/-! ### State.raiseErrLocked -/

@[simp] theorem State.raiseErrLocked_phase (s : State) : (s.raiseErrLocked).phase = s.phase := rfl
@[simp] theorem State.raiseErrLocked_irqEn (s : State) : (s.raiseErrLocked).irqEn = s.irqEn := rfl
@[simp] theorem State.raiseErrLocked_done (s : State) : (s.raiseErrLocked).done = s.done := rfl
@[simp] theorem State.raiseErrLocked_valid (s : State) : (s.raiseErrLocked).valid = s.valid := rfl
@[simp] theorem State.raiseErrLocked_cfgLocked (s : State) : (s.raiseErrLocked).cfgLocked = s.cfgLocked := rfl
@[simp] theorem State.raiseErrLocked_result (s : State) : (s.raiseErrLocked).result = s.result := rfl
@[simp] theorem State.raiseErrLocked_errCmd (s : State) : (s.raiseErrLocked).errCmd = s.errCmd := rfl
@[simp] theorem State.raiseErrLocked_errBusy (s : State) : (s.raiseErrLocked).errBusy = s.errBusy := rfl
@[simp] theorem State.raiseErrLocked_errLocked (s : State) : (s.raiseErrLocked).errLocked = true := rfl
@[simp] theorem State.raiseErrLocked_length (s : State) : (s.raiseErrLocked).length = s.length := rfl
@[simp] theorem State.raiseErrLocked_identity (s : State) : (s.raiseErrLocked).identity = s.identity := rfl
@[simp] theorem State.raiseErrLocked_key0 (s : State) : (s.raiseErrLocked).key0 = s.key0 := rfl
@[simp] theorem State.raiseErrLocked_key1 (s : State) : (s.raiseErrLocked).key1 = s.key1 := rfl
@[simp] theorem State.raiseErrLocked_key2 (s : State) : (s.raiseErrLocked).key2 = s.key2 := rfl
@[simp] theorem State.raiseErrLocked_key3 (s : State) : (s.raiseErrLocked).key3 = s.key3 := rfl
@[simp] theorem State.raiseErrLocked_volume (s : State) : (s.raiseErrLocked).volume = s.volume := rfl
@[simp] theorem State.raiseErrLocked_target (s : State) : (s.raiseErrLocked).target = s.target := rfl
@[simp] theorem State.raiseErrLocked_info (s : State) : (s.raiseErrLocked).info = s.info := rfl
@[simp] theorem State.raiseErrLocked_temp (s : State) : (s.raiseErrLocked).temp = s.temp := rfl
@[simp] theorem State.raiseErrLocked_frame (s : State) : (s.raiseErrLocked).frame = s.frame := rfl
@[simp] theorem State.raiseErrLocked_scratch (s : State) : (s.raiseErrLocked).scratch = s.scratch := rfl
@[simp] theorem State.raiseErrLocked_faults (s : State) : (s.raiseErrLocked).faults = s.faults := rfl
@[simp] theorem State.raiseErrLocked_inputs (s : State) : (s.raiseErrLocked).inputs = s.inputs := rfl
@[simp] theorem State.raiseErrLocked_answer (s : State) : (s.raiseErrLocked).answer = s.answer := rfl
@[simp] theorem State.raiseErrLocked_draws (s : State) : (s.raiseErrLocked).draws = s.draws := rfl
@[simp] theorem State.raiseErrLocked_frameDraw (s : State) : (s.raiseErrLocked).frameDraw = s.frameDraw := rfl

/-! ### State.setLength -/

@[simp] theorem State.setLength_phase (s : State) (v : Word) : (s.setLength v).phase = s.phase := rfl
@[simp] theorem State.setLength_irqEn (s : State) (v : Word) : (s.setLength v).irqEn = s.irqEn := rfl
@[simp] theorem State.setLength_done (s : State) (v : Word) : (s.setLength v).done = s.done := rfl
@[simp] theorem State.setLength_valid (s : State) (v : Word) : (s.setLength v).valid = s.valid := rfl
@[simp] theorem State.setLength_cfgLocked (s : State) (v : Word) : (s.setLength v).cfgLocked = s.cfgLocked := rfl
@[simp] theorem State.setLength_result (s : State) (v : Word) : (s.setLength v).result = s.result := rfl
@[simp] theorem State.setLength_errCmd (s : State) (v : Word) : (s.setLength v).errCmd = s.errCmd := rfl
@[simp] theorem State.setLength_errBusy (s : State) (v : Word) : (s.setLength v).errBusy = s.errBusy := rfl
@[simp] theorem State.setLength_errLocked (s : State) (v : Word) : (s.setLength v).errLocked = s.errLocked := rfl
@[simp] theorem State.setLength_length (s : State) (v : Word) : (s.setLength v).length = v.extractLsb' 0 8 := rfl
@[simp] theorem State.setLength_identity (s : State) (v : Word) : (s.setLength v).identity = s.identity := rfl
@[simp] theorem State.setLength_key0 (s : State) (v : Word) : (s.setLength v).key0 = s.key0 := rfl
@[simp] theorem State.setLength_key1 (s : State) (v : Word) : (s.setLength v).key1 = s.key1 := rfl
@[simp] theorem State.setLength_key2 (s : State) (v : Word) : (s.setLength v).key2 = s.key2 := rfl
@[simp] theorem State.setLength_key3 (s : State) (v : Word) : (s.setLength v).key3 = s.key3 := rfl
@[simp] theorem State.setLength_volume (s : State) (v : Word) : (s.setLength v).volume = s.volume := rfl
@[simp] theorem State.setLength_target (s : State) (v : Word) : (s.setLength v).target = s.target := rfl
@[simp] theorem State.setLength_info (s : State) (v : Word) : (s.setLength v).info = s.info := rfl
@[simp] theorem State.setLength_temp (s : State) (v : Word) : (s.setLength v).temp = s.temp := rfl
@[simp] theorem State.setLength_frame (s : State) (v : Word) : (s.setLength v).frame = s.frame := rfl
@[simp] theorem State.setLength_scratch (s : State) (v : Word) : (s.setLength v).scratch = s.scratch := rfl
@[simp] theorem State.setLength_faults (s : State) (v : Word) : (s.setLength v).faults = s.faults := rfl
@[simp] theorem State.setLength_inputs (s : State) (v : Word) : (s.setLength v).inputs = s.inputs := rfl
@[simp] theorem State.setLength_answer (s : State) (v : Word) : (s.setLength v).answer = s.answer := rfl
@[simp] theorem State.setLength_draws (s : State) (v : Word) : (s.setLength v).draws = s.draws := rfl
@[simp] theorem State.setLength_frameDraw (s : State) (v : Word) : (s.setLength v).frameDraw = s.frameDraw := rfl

§

● **What needs to be done**
What you give back should be exactly the lines of the data above from the line with "(s.raiseErrLocked).identity = s.identity := rfl" through the line with "(s.raiseErrLocked).target = s.target := rfl", both of those included, and nothing more.

● **Result of the exercise**
@[simp] theorem State.raiseErrLocked_identity (s : State) : (s.raiseErrLocked).identity = s.identity := rfl
@[simp] theorem State.raiseErrLocked_key0 (s : State) : (s.raiseErrLocked).key0 = s.key0 := rfl
@[simp] theorem State.raiseErrLocked_key1 (s : State) : (s.raiseErrLocked).key1 = s.key1 := rfl
@[simp] theorem State.raiseErrLocked_key2 (s : State) : (s.raiseErrLocked).key2 = s.key2 := rfl
@[simp] theorem State.raiseErrLocked_key3 (s : State) : (s.raiseErrLocked).key3 = s.key3 := rfl
@[simp] theorem State.raiseErrLocked_volume (s : State) : (s.raiseErrLocked).volume = s.volume := rfl
@[simp] theorem State.raiseErrLocked_target (s : State) : (s.raiseErrLocked).target = s.target := rfl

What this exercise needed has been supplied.